Specifically, it sells cars at a competitive price and then earns consistent revenue by offering software services through apps, such as in-car apps, entertainment, navigation, or smart features. This is precisely the direction Tesla aims to pursue in the future, noted Nikkei.
Tesla envisions autonomous driving as the key to such a business model and has been pouring vast investments into AI-based self-driving technology. In June, Tesla launched AI-powered autonomous taxis in the US.
Meanwhile, Xiaomi has caught up to Tesla in driver-assist technologies. Its latest EVs incorporate AI systems that control both environment perception and driving operations, similar to the advanced systems used in Tesla’s top EVs. These enhancements have improved the accuracy of driver-assistance functions on highways and city roads.
Sanshiro Fukao, executive research fellow at Itochu Research Institute, commented: “Xiaomi already has strong brand appeal in the smartphone world and understands how to monetize EVs post-sales, making it a serious threat to Tesla.” The institute is a think tank of Itochu, Japan’s leading trading company.
Founded in 2003, Tesla began its rapid growth in 2019 with the opening of its Shanghai factory. In its 20-year journey, Tesla has achieved a total market capitalization of over US$760 billion (S$967 billion).
While Tesla operated at a loss in its early years, Xiaomi, thanks to its smartphone profits, was already making money when it entered the EV market. In just one-twentieth the time, Xiaomi has caught up with Tesla significantly.
The gap between US EV makers and China’s is also fuelled by the negative stance US President Donald Trump takes towards domestic production of EVs. He has reduced government support measures for the industry emphasizing that it should rely on the market and consumer choice.
On July 2, Tesla announced that its global vehicle deliveries for the April to June period fell by 13% year-on-year to 384,122 units, marking the second consecutive quarter of double-digit decline.

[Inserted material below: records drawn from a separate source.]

theorem stopStream_same {ps : List StatePart} {base s : State} (hk : Same ps base s) (p : Nat) (c : Nat) (st : Nat)
    (hp : ([.sec, .ports] : List StatePart) ⊆ ps := by exact sub_of (by assumption) (by decide)) : Same ps base (stopStream s p c st) := by
  unfold stopStream
  repeat' first
    | exact Or.inr (partIn hp (by decide))
    | with_reducible exact Or.inl rfl
    | with_reducible assumption
    | with_reducible apply failLoads_same
    | with_reducible apply sendSctl_same
    | with_reducible apply modPort_same
    | with_reducible apply modCtx_same
    | with_reducible apply Same.ite
    | exact sub_of hp (by decide)
    | intro _
    | dsimp only
    | split
    | with_reducible refine Same.upd ?_ ?_ ?_ ?_ ?_ ?_ ?_ ?_ ?_ ?_ ?_ ?_ ?_ ?_ ?_ ?_ ?_ ?_ ?_ ?_ ?_ ?_ ?_ ?_ ?_ ?_ ?_ ?_

theorem sendResend_same {ps : List StatePart} {base s : State} (hk : Same ps base s) (p : Nat) (c : Nat) (b : Nat)
    (hp : ([.ports] : List StatePart) ⊆ ps := by exact sub_of (by assumption) (by decide)) : Same ps base (sendResend s p c b) := by
  unfold sendResend
  repeat' first
    | exact Or.inr (partIn hp (by decide))
    | with_reducible exact Or.inl rfl
    | with_reducible assumption
    | with_reducible apply sendSctl_same
    | with_reducible apply modCtx_same
    | exact sub_of hp (by decide)
    | intro _
    | dsimp only
    | with_reducible refine Same.upd ?_ ?_ ?_ ?_ ?_ ?_ ?_ ?_ ?_ ?_ ?_ ?_ ?_ ?_ ?_ ?_ ?_ ?_ ?_ ?_ ?_ ?_ ?_ ?_ ?_ ?_ ?_ ?_

theorem slotFreed_same {ps : List StatePart} {base s : State} (hk : Same ps base s) (p : Nat)
    (hp : ([.ports] : List StatePart) ⊆ ps := by exact sub_of (by assumption) (by decide)) : Same ps base (slotFreed s p) := by
  refine Same.foldl hk (fun t x ht => ?_)
  dsimp only
  split
  · exact Same.ite (sendResend_same (modCtx_same ht _ _ _) _ _ _) ht
  · exact ht

theorem cancelBound_same {ps : List StatePart} {base s : State} (hk : Same ps base s) 
    (hp : ([.sec, .ports] : List StatePart) ⊆ ps := by exact sub_of (by assumption) (by decide)) : Same ps base (cancelBound s) := by
  unfold cancelBound
  repeat' first
    | with_reducible assumption
    | with_reducible apply stopStream_same
    | with_reducible apply slotFreed_same
    | with_reducible refine Same.foldl ?_ (fun _ _ _ => ?_)
    | exact sub_of hp (by decide)
    | intro _
    | dsimp only

theorem fixHeld_same {ps : List StatePart} {base s : State} (hk : Same ps base s) 
    (hp : ([.sec] : List StatePart) ⊆ ps := by exact sub_of (by assumption) (by decide)) : Same ps base (fixHeld s) := by
  unfold fixHeld
  repeat' first
    | exact Or.inr (partIn hp (by decide))
    | with_reducible exact Or.inl rfl
    | with_reducible assumption
    | with_reducible apply Same.ite
    | exact sub_of hp (by decide)
    | intro _
    | dsimp only
    | split
    | with_reducible refine Same.upd ?_ ?_ ?_ ?_ ?_ ?_ ?_ ?_ ?_ ?_ ?_ ?_ ?_ ?_ ?_ ?_ ?_ ?_ ?_ ?_ ?_ ?_ ?_ ?_ ?_ ?_ ?_ ?_

theorem gradCheck_same {ps : List StatePart} {base s : State} (hk : Same ps base s) (c : Nat) (cause : Nat)
    (hp : ([.grm, .err, .mbx, .mars, .sheds] : List StatePart) ⊆ ps := by exact sub_of (by assumption) (by decide)) : Same ps base (gradCheck s c cause) := by
  unfold gradCheck
  repeat' first
    | exact Or.inr (partIn hp (by decide))
    | with_reducible exact Or.inl rfl
    | with_reducible assumption
    | with_reducible apply modBucket_same
    | with_reducible apply record_same
    | exact sub_of hp (by decide)
    | intro _
    | dsimp only
    | with_reducible refine Same.upd ?_ ?_ ?_ ?_ ?_ ?_ ?_ ?_ ?_ ?_ ?_ ?_ ?_ ?_ ?_ ?_ ?_ ?_ ?_ ?_ ?_ ?_ ?_ ?_ ?_ ?_ ?_ ?_

theorem bucketEnd_same {ps : List StatePart} {base s : State} (hk : Same ps base s) (clean : Bool) (c : Nat)
    (hp : ([.grm, .err, .mbx, .mars, .sheds] : List StatePart) ⊆ ps := by exact sub_of (by assumption) (by decide)) : Same ps base (bucketEnd clean s c) := by
  unfold bucketEnd
  repeat' first
    | exact Or.inr (partIn hp (by decide))
    | with_reducible exact Or.inl rfl
    | with_reducible assumption
    | with_reducible apply gradCheck_same
    | with_reducible apply modBucket_same
    | with_reducible apply Same.ite
    | exact sub_of hp (by decide)
    | intro _
    | dsimp only
    | split
    | with_reducible refine Same.upd ?_ ?_ ?_ ?_ ?_ ?_ ?_ ?_ ?_ ?_ ?_ ?_ ?_ ?_ ?_ ?_ ?_ ?_ ?_ ?_ ?_ ?_ ?_ ?_ ?_ ?_ ?_ ?_

theorem bucketsEnd_same {ps : List StatePart} {base s : State} (hk : Same ps base s) (clean : Bool)
    (hp : ([.grm, .err, .mbx, .mars, .sheds] : List StatePart) ⊆ ps := by exact sub_of (by assumption) (by decide)) : Same ps base (bucketsEnd s clean) := by
  unfold bucketsEnd
  repeat' first
    | with_reducible assumption
    | with_reducible apply bucketEnd_same
    | with_reducible refine Same.foldl ?_ (fun _ _ _ => ?_)
    | exact sub_of hp (by decide)
    | intro _
    | dsimp only

theorem abortNow_same {ps : List StatePart} {base s : State} (hk : Same ps base s) (p cause : Nat)
    (hp : ([.grm, .err, .sec, .mbx, .mars, .ports, .sheds, .stalls, .track, .fresh] : List StatePart) ⊆ ps := by exact sub_of (by assumption) (by decide)) : Same ps base (abortNow s p cause) := by
  unfold abortNow takeFresh
  with_reducible refine Same.upd ?_ ?_ ?_ ?_ ?_ ?_ ?_ ?_ ?_ ?_ ?_ ?_ ?_ ?_ ?_ ?_ ?_ ?_ ?_ ?_ ?_ ?_ ?_ ?_ ?_ ?_ ?_ ?_
  · with_reducible apply bucketsEnd_same
    · with_reducible apply cancelBound_same
      · with_reducible refine Same.upd ?_ ?_ ?_ ?_ ?_ ?_ ?_ ?_ ?_ ?_ ?_ ?_ ?_ ?_ ?_ ?_ ?_ ?_ ?_ ?_ ?_ ?_ ?_ ?_ ?_ ?_ ?_ ?_
        · with_reducible apply modPlace_same
          · with_reducible refine Same.upd hk ?_ ?_ ?_ ?_ ?_ ?_ ?_ ?_ ?_ ?_ ?_ ?_ ?_ ?_ ?_ ?_ ?_ ?_ ?_ ?_ ?_ ?_ ?_ ?_ ?_ ?_ ?_
            all_goals first | exact Or.inr (partIn hp (by decide)) | with_reducible exact Or.inl rfl
          · exact sub_of hp (by decide)
        all_goals first | exact Or.inr (partIn hp (by decide)) | with_reducible exact Or.inl rfl
      · exact sub_of hp (by decide)
    · exact sub_of hp (by decide)
  all_goals first | exact Or.inr (partIn hp (by decide)) | with_reducible exact Or.inl rfl

theorem abortLate_same {ps : List StatePart} {base s : State} (hk : Same ps base s) (cause : Nat)
    (hp : ([.grm, .err, .sec, .mbx, .sheds] : List StatePart) ⊆ ps := by exact sub_of (by assumption) (by decide)) : Same ps base (abortLate s cause) := by
  unfold abortLate
  repeat' first
    | exact Or.inr (partIn hp (by decide))
    | with_reducible exact Or.inl rfl
    | with_reducible assumption
    | with_reducible apply record_same
    | exact sub_of hp (by decide)
    | intro _
    | dsimp only
    | with_reducible refine Same.upd ?_ ?_ ?_ ?_ ?_ ?_ ?_ ?_ ?_ ?_ ?_ ?_ ?_ ?_ ?_ ?_ ?_ ?_ ?_ ?_ ?_ ?_ ?_ ?_ ?_ ?_ ?_ ?_

theorem requestAbort_same {ps : List StatePart} {base s : State} (hk : Same ps base s) (cause : Nat)
    (hp : ([.grm, .err, .sec, .mbx, .mars, .ports, .sheds, .stalls, .track, .fresh] : List StatePart) ⊆ ps := by exact sub_of (by assumption) (by decide)) : Same ps base (requestAbort s cause) := by
  unfold requestAbort
  repeat' first
    | exact Or.inr (partIn hp (by decide))
    | with_reducible exact Or.inl rfl
    | with_reducible assumption
    | with_reducible apply abortNow_same
    | with_reducible apply abortLate_same
    | exact sub_of hp (by decide)
    | intro _
    | dsimp only
    | split
    | with_reducible refine Same.upd ?_ ?_ ?_ ?_ ?_ ?_ ?_ ?_ ?_ ?_ ?_ ?_ ?_ ?_ ?_ ?_ ?_ ?_ ?_ ?_ ?_ ?_ ?_ ?_ ?_ ?_ ?_ ?_

theorem hwAbort_same {ps : List StatePart} {base s : State} (hk : Same ps base s) (cause : Nat)
    (hp : ([.grm, .err, .sec, .mbx, .mars, .ports, .sheds, .stalls, .track, .fresh] : List StatePart) ⊆ ps := by exact sub_of (by assumption) (by decide)) : Same ps base (hwAbort s cause) := by
  unfold hwAbort
  repeat' first
    | exact Or.inr (partIn hp (by decide))
    | with_reducible exact Or.inl rfl
    | with_reducible assumption
    | with_reducible apply abortNow_same
    | exact sub_of hp (by decide)
    | intro _
    | dsimp only
    | split
    | with_reducible refine Same.upd ?_ ?_ ?_ ?_ ?_ ?_ ?_ ?_ ?_ ?_ ?_ ?_ ?_ ?_ ?_ ?_ ?_ ?_ ?_ ?_ ?_ ?_ ?_ ?_ ?_ ?_ ?_ ?_

theorem stallFault_same {ps : List StatePart} {base s : State} (hk : Same ps base s) (sid : Nat) (code : Nat) (pc : Nat)
    (hp : ([.grm, .err, .sec, .mbx, .mars, .ports, .sheds, .stalls, .track, .fresh] : List StatePart) ⊆ ps := by exact sub_of (by assumption) (by decide)) : Same ps base (stallFault s sid code pc) := by
  unfold stallFault
  unfold takeFresh
  repeat' first
    | exact Or.inr (partIn hp (by decide))
    | with_reducible exact Or.inl rfl
    | with_reducible assumption
    | with_reducible apply hwAbort_same
    | with_reducible apply modStall_same
    | with_reducible apply modShed_same
    | with_reducible apply record_same
    | with_reducible apply Same.ite
    | exact sub_of hp (by decide)
    | intro _
    | dsimp only
    | split
    | with_reducible refine Same.upd ?_ ?_ ?_ ?_ ?_ ?_ ?_ ?_ ?_ ?_ ?_ ?_ ?_ ?_ ?_ ?_ ?_ ?_ ?_ ?_ ?_ ?_ ?_ ?_ ?_ ?_ ?_ ?_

The absence of Musk from company operations when he managed Trump’s newly created Department of Government Efficiency resulted in a leadership vacuum that had negative consequences on Tesla.
Musk’s political affiliation also sparked backlash, triggering boycotts of Tesla in both the US and Europe where he endorsed far-right political parties. Although he announced his departure from the Tump administration in late May to refocus on running Tesla, it has proven difficult to win back lost customers.
Tesla has not introduced any new models in the past 18 months, leading to a visibly aging product lineup, Nikkei pointed out. As of May, Tesla’s shipments in China have declined for eight consecutive months.
Meanwhile, firms like Xiaomi benefit from China’s domestic EV battery supply chain, which is crucial to EV costs. China controls more than 60% of the global market for automotive batteries, and the Chinese government is actively promoting EVs by offering subsidies to manufacturers hence reducing the cost of EVs for consumers.
According to MarkLines, as of 2024, Chinese firms hold 55% of the global EV market, while US companies hold only 21%. Tesla still commands half the EV market in the US, but the US government now plans to eliminate EV subsidies.
If the US market continues to shrink, American EV makers including Tesla could lose their competitiveness, and the gap with Chinese firms may only grow larger, said Nikkei.
However, there is also a growing worry now in China that the country is producing more EVs than its market can absorb, leading to oversupply, price wars, and squeezed profit margins.
Several countries also have imposed tariffs or restrictions on Chinese EVs, citing concerns that Chinese firms benefit from state subsidies and resort to “dumping” practice, selling EVs in their markets at artificially low prices.